Segment Open

-- ==== Sys2Proof/Machine/State.lean ====
section
/-! DEFINITION. The state of the block (R20, R26, R131), of its environment as far as a step reads it (R29, R137, R141), the
model's own record of what a run observes (R143), the faults and refusals, and the state after reset (R32). -/

namespace Sys2Proof.Machine

/-- SYNC_STATE (R20): WaitingForStart or Accumulating. -/
inductive SyncState where
  /-- WaitingForStart, coded 0. -/
  | wait
  /-- Accumulating, coded 1. -/
  | acc
  deriving DecidableEq, Repr

/-- The TelemetryRecord held in LATEST (R26): raw unsigned fields (R104, R105) and the two domain bits. -/
structure Record where
  curTemp : Byte
  desTemp : Byte
  runState : Byte
  onOff : Bool
  supplyV : Half
  fanSpeed : Half
  fanV : Half
  hxTemp : Half
  glowV : Half
  glowI : Half
  pumpF : Byte
  errCode : Byte
  runStateKnown : Bool
  errCodeKnown : Bool
  deriving DecidableEq, Repr

/-- The name of one field of LATEST, for a host that reads the rec_* ports one at a time (R130, R177). -/
inductive RecField where
  | curTemp | desTemp | runState | onOff | supplyV | fanSpeed | fanV | hxTemp | glowV | glowI | pumpF | errCode
  | runStateKnown | errCodeKnown
  deriving DecidableEq, Repr

/-- The events (R150), each with its payload. -/
inductive Event where
  /-- RECORD: a 48-byte frame passed every check. -/
  | record (r : Record)
  /-- FERR_CMD: the command end marker is bad. -/
  | ferrCmd
  /-- FERR_RESP with its cause mask (R152). -/
  | ferrResp (m : BitVec 2)
  /-- LEN_ERR with the length (R153). -/
  | lenErr (n : Nat)
  deriving DecidableEq, Repr

/-- One entry of what a run observes (R143): an event of a step, the result of a READ or STATUS statement, the value of one
rec_* port (R177), or a record from the decoder sub-block (R137). -/
inductive Obs where
  | event (e : Event)
  | latest (r : Option Record)
  | status (w : BitVec 8)
  | recField (f : RecField) (v : Half)
  | decoded (r : Record)
  deriving DecidableEq, Repr

/-- What the environment does next: the host's and feeder's actions at the places they land (R141, R142). A list of them is
finite, log 26. -/
inductive Input where
  /-- A rising clock edge with these strobes `HC = {rst, feed}` (R72, R131, R133). -/
  | edge (hc : BitVec 2)
  /-- A single-threaded host that has invoked FEED waits for it to return: edges with no strobe while the pass is open. -/
  | await
  /-- DRAIN's repetition: FEED again, and wait, while STREAM is not empty (R74). -/
  | drain
  /-- PUSH: the feeder appends bytes at STREAM's tail (R29, R73), where an open pass finds them: run (b) of V-S11. -/
  | push (bs : List Byte)
  /-- PUSH of bytes that an open pass does not take: they wait for the next one (R90, U9), run (a) of V-S11. Log 9. -/
  | pushLate (bs : List Byte)
  /-- READ: sample REC_VALID and LATEST (R138). -/
  | readLatest
  /-- STATUS: sample the status word (R139). -/
  | readStatus
  /-- Sample one rec_* port alone (R135, R177). -/
  | readField (f : RecField)
  /-- Drive the decoder sub-block's frame input (R137). -/
  | driveFrame (bus : BitVec 384)
  /-- Present a length word at the sub-block's 6-bit length input and take its outputs (R71, R137). -/
  | decLen (w : Nat)
  /-- Call Decode at the transaction level, where any length may be given (R101, U11). -/
  | decCall (n : Nat)
  deriving DecidableEq, Repr

/-- FRAME_BUF as data: the cells that hold a value, in rising order of their address (R28, R40). An address that is not
listed holds no value (R32, U1). Log 3. -/
abbrev Memory := List Host.Cell

/-- Everything a step reads or writes. -/
structure State where
  /-- SYNC_STATE (R20). -/
  syncState : SyncState
  /-- BUF_LEN (R20, R22). -/
  bufLen : BitVec 6
  /-- FRAME_BUF (R20, R28, R40). -/
  frameBuf : Memory
  /-- LATEST (R20, R26). Its fields have a meaning only while REC_VALID is 1 (R27, R174). -/
  latest : Record
  /-- REC_VALID (R27). -/
  recValid : Bool
  /-- PASS_OPEN (R30). -/
  passOpen : Bool
  /-- The event output register evt_valid (R131, R134). -/
  evtValid : Bool
  /-- The event output register evt_code (R131, R134). -/
  evtCode : BitVec 4
  /-- STREAM, oldest byte first: the feeder's state (R29). -/
  stream : List Byte
  /-- The model's own: how many bytes at STREAM's tail arrived during the open pass and are left to the next one (R90, D17,
  U9). Log 9. -/
  heldBack : Nat
  /-- dec_frame, the value the host drives on the sub-block's frame input (R137). -/
  decFrame : BitVec 384
  /-- The model's own: the environment's coming actions, oldest first (R141). Log 1. -/
  inputs : List Input
  /-- The model's own: what the run has observed so far, oldest first (R143). Log 6. -/
  trace : List Obs
  /-- The model's own: how many free values RESET has drawn (`Config.freeWord`). Log 4. -/
  freeDraws : Nat
  deriving DecidableEq, Repr

/-- Why a step stops with a fault. -/
inductive Fault where
  /-- INVARIANT_BROKEN(SYNC_STATE, BUF_LEN) of R87: raised by SYNC_RESERVED_W, SYNC_RESERVED_A0 and SYNC_RESERVED_AHI, in
  states that no run from reset reaches (R67). Safe: the spec asks for it (D21). -/
  | invariantBroken (sync : SyncState) (len : BitVec 6)
  /-- A use of a field of LATEST while REC_VALID is 0 (R138, R174, U2): raised by sampling one rec_* port. Safe: the spec
  asks for it. -/
  | recordNotValid (f : RecField)
  /-- A read of a FRAME_BUF cell that holds no value (R32, U1): raised by SYNC_CMD_CHECK and SYNC_FRAME_CHECK, in states that
  no run from reset reaches (R56). Safe: the hardware would read some byte. -/
  | cellNotWritten (i : Nat)
  /-- An access to FRAME_BUF at an index outside 0..47, which does not exist (R40): raised by the accessors of FRAME_BUF.
  No operation reaches it (R41, R42). Safe. -/
  | cellOutOfRange (i : Nat)
  deriving DecidableEq, Repr

/-- Why a step gives no meaning. -/
inductive Refusal where
  /-- An operation with no meaning yet: raised by `exec`'s arm for it. Safe. No arm raises it. -/
  | notModelled (mnemonic : String)
  /-- A byte-step operation asked of a state whose selector word does not select it (R81): raised by the meanings of the
  byte-step operations. No step of the machine raises it, because a step runs the operation the selector word selects.
  Safe. Log 7. -/
  | notSelected
  /-- A word that names no operation: raised by the machine for a length above 63 at the 6-bit length input (U11). Safe.
  Log 14. -/
  | undecodable (e : DecodeError)
  deriving DecidableEq, Repr

/-- LATEST with every field 0: what the model names for LATEST at reset, where the spec gives no value (R32). DESIGN
CHOICE, unsafe. Log 2. -/
def Record.zero : Record where
  curTemp := 0
  desTemp := 0
  runState := 0
  onOff := false
  supplyV := 0
  fanSpeed := 0
  fanV := 0
  hxTemp := 0
  glowV := 0
  glowI := 0
  pumpF := 0
  errCode := 0
  runStateKnown := false
  errCodeKnown := false

/-- The machine right after reset, and at power-on (R32, R134, R170). STREAM is empty, and the environment's further fields
are at the values of log 5. -/
def State.reset : State where
  syncState := .wait
  bufLen := 0
  frameBuf := []
  latest := Record.zero
  recValid := false
  passOpen := false
  evtValid := false
  evtCode := 0
  stream := []
  heldBack := 0
  decFrame := 0
  inputs := []
  trace := []
  freeDraws := 0

end Sys2Proof.Machine
end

Segment Closed

(Aim of the exercise) Transcribe each line of the data above, unaltered, from the one where "(m : BitVec 2)" appears to the one where "(bus : BitVec 384)" appears, inclusive of both.

(Worked solution)
  | ferrResp (m : BitVec 2)
  /-- LEN_ERR with the length (R153). -/
  | lenErr (n : Nat)
  deriving DecidableEq, Repr

/-- One entry of what a run observes (R143): an event of a step, the result of a READ or STATUS statement, the value of one
rec_* port (R177), or a record from the decoder sub-block (R137). -/
inductive Obs where
  | event (e : Event)
  | latest (r : Option Record)
  | status (w : BitVec 8)
  | recField (f : RecField) (v : Half)
  | decoded (r : Record)
  deriving DecidableEq, Repr

/-- What the environment does next: the host's and feeder's actions at the places they land (R141, R142). A list of them is
finite, log 26. -/
inductive Input where
  /-- A rising clock edge with these strobes `HC = {rst, feed}` (R72, R131, R133). -/
  | edge (hc : BitVec 2)
  /-- A single-threaded host that has invoked FEED waits for it to return: edges with no strobe while the pass is open. -/
  | await
  /-- DRAIN's repetition: FEED again, and wait, while STREAM is not empty (R74). -/
  | drain
  /-- PUSH: the feeder appends bytes at STREAM's tail (R29, R73), where an open pass finds them: run (b) of V-S11. -/
  | push (bs : List Byte)
  /-- PUSH of bytes that an open pass does not take: they wait for the next one (R90, U9), run (a) of V-S11. Log 9. -/
  | pushLate (bs : List Byte)
  /-- READ: sample REC_VALID and LATEST (R138). -/
  | readLatest
  /-- STATUS: sample the status word (R139). -/
  | readStatus
  /-- Sample one rec_* port alone (R135, R177). -/
  | readField (f : RecField)
  /-- Drive the decoder sub-block's frame input (R137). -/
  | driveFrame (bus : BitVec 384)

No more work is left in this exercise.